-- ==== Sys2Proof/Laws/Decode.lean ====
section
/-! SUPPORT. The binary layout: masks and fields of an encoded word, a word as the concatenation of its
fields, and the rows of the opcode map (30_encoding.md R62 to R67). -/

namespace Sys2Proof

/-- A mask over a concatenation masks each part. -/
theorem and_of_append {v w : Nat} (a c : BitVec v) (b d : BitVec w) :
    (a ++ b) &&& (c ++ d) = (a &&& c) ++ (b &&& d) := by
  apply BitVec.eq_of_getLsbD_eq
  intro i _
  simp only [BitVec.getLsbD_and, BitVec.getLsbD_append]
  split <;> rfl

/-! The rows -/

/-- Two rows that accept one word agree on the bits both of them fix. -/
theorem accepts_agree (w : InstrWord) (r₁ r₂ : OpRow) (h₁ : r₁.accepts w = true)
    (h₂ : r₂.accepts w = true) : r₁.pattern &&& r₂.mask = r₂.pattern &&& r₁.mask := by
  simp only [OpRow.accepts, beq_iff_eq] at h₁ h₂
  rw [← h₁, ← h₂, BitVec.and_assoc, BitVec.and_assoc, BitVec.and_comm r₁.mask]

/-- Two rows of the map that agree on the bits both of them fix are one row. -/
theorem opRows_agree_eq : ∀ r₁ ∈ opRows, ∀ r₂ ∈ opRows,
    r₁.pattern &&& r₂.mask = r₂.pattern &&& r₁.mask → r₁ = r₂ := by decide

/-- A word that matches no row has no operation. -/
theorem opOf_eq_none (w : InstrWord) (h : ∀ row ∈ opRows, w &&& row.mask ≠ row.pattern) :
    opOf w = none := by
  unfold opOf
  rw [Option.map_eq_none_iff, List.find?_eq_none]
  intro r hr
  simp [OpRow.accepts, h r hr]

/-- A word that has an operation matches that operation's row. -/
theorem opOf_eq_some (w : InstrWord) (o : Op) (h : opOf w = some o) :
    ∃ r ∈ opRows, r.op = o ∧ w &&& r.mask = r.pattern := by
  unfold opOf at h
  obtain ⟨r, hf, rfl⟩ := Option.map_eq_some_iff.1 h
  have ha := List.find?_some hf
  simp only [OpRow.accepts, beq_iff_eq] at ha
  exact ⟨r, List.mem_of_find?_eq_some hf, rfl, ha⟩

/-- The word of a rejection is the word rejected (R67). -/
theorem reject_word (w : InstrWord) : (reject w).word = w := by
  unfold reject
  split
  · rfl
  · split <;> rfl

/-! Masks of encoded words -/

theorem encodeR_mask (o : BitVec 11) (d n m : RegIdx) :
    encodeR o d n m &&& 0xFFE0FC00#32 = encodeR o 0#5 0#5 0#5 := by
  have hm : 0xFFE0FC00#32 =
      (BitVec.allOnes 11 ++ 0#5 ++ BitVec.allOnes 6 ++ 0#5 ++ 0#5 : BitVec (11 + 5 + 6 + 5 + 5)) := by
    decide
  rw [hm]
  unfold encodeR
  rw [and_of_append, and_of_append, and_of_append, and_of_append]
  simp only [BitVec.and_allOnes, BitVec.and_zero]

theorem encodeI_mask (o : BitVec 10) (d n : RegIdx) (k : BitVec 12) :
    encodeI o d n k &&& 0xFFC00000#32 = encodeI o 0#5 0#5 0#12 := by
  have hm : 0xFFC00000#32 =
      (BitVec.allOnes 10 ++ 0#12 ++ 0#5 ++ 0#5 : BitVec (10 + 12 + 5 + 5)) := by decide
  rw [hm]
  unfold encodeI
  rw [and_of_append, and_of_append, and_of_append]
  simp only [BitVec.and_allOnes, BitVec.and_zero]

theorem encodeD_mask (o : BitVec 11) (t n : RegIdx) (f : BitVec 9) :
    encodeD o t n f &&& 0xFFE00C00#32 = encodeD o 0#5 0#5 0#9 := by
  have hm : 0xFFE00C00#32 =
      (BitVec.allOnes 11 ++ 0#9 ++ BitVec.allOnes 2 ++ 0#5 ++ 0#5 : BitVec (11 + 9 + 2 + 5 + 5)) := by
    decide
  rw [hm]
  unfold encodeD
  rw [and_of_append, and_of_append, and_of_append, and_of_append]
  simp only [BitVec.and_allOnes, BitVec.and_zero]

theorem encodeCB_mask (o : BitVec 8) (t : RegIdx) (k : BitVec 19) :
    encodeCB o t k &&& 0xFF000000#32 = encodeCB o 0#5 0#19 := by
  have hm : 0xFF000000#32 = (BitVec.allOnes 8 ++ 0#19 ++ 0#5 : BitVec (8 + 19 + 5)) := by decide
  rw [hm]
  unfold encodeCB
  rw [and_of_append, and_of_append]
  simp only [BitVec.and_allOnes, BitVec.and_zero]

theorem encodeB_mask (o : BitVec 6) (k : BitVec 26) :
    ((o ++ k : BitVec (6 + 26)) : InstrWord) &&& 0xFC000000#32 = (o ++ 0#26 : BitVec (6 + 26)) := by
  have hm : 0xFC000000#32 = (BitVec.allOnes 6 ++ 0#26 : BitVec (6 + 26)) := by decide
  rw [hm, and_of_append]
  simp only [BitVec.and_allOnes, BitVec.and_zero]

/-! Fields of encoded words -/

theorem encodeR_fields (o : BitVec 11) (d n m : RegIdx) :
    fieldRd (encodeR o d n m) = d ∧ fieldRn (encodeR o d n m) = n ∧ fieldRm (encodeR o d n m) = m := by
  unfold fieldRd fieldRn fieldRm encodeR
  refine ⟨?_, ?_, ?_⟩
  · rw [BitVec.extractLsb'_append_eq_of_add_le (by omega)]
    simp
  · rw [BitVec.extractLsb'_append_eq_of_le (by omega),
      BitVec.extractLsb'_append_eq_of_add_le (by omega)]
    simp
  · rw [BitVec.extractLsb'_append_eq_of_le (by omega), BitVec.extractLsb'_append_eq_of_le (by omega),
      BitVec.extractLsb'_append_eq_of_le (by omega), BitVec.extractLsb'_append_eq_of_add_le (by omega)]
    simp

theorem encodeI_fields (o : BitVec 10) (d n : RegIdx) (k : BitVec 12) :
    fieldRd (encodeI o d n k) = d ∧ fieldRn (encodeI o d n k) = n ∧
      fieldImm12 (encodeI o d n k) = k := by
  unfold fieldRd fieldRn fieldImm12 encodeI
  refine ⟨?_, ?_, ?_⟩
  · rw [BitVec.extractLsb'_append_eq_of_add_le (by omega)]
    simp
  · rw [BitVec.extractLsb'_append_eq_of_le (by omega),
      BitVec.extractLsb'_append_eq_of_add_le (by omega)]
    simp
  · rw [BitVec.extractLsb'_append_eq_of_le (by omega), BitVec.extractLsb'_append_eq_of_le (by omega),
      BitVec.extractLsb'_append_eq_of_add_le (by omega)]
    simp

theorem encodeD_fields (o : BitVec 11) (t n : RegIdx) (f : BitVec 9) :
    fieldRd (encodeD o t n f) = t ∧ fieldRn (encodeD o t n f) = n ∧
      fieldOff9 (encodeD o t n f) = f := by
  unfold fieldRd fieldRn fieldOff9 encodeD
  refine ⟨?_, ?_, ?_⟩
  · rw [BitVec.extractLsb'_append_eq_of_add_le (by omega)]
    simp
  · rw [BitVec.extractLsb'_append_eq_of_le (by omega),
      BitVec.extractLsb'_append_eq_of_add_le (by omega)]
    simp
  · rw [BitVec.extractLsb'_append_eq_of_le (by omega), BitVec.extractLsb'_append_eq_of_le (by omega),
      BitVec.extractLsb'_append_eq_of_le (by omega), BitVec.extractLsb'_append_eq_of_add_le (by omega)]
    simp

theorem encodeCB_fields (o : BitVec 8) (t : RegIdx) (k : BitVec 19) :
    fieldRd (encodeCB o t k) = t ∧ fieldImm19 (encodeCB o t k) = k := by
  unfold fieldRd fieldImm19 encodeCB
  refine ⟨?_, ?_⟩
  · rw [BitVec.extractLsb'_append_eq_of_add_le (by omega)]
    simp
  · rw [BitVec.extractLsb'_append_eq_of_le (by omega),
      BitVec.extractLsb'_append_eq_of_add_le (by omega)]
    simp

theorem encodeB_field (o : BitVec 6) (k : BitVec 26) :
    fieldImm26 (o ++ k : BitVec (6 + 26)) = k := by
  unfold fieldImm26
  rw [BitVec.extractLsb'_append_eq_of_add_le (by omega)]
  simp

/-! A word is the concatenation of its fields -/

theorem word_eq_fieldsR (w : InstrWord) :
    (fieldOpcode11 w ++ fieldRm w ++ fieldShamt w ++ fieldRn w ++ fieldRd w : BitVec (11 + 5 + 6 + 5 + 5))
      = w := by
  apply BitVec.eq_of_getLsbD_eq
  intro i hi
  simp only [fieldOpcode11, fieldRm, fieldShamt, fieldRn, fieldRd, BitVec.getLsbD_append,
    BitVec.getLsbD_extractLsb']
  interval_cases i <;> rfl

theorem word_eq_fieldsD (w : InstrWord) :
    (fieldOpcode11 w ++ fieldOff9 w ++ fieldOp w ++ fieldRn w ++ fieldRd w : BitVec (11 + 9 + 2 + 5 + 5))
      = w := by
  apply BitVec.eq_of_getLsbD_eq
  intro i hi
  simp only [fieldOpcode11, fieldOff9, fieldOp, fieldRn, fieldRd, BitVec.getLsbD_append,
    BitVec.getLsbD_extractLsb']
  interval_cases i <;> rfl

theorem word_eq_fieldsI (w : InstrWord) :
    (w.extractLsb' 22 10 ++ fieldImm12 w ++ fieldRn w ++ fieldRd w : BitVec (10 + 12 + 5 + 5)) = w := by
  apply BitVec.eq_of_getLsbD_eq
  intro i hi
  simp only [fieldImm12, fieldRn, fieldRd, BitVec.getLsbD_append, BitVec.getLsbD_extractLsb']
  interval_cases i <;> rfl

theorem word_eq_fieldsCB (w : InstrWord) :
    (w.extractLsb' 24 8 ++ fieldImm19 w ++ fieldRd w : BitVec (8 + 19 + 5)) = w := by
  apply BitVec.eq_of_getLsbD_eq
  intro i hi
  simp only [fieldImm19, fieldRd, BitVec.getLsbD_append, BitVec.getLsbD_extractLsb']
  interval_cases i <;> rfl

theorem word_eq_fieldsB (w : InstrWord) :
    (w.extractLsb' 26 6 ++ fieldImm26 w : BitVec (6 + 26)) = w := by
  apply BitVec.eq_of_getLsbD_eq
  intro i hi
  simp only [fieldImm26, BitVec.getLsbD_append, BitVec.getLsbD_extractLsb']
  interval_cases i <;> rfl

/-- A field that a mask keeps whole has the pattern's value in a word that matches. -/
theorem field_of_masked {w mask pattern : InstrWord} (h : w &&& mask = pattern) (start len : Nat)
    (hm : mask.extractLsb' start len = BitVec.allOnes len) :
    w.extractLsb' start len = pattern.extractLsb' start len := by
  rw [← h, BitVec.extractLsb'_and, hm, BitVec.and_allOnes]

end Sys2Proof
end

_Your goal_
Print exactly the lines of the listing above starting at the line containing "((o ++ k : BitVec" and ending at the line containing "rw [hm, and_of_append]", both included.

_Answer_
    ((o ++ k : BitVec (6 + 26)) : InstrWord) &&& 0xFC000000#32 = (o ++ 0#26 : BitVec (6 + 26)) := by
  have hm : 0xFC000000#32 = (BitVec.allOnes 6 ++ 0#26 : BitVec (6 + 26)) := by decide
  rw [hm, and_of_append]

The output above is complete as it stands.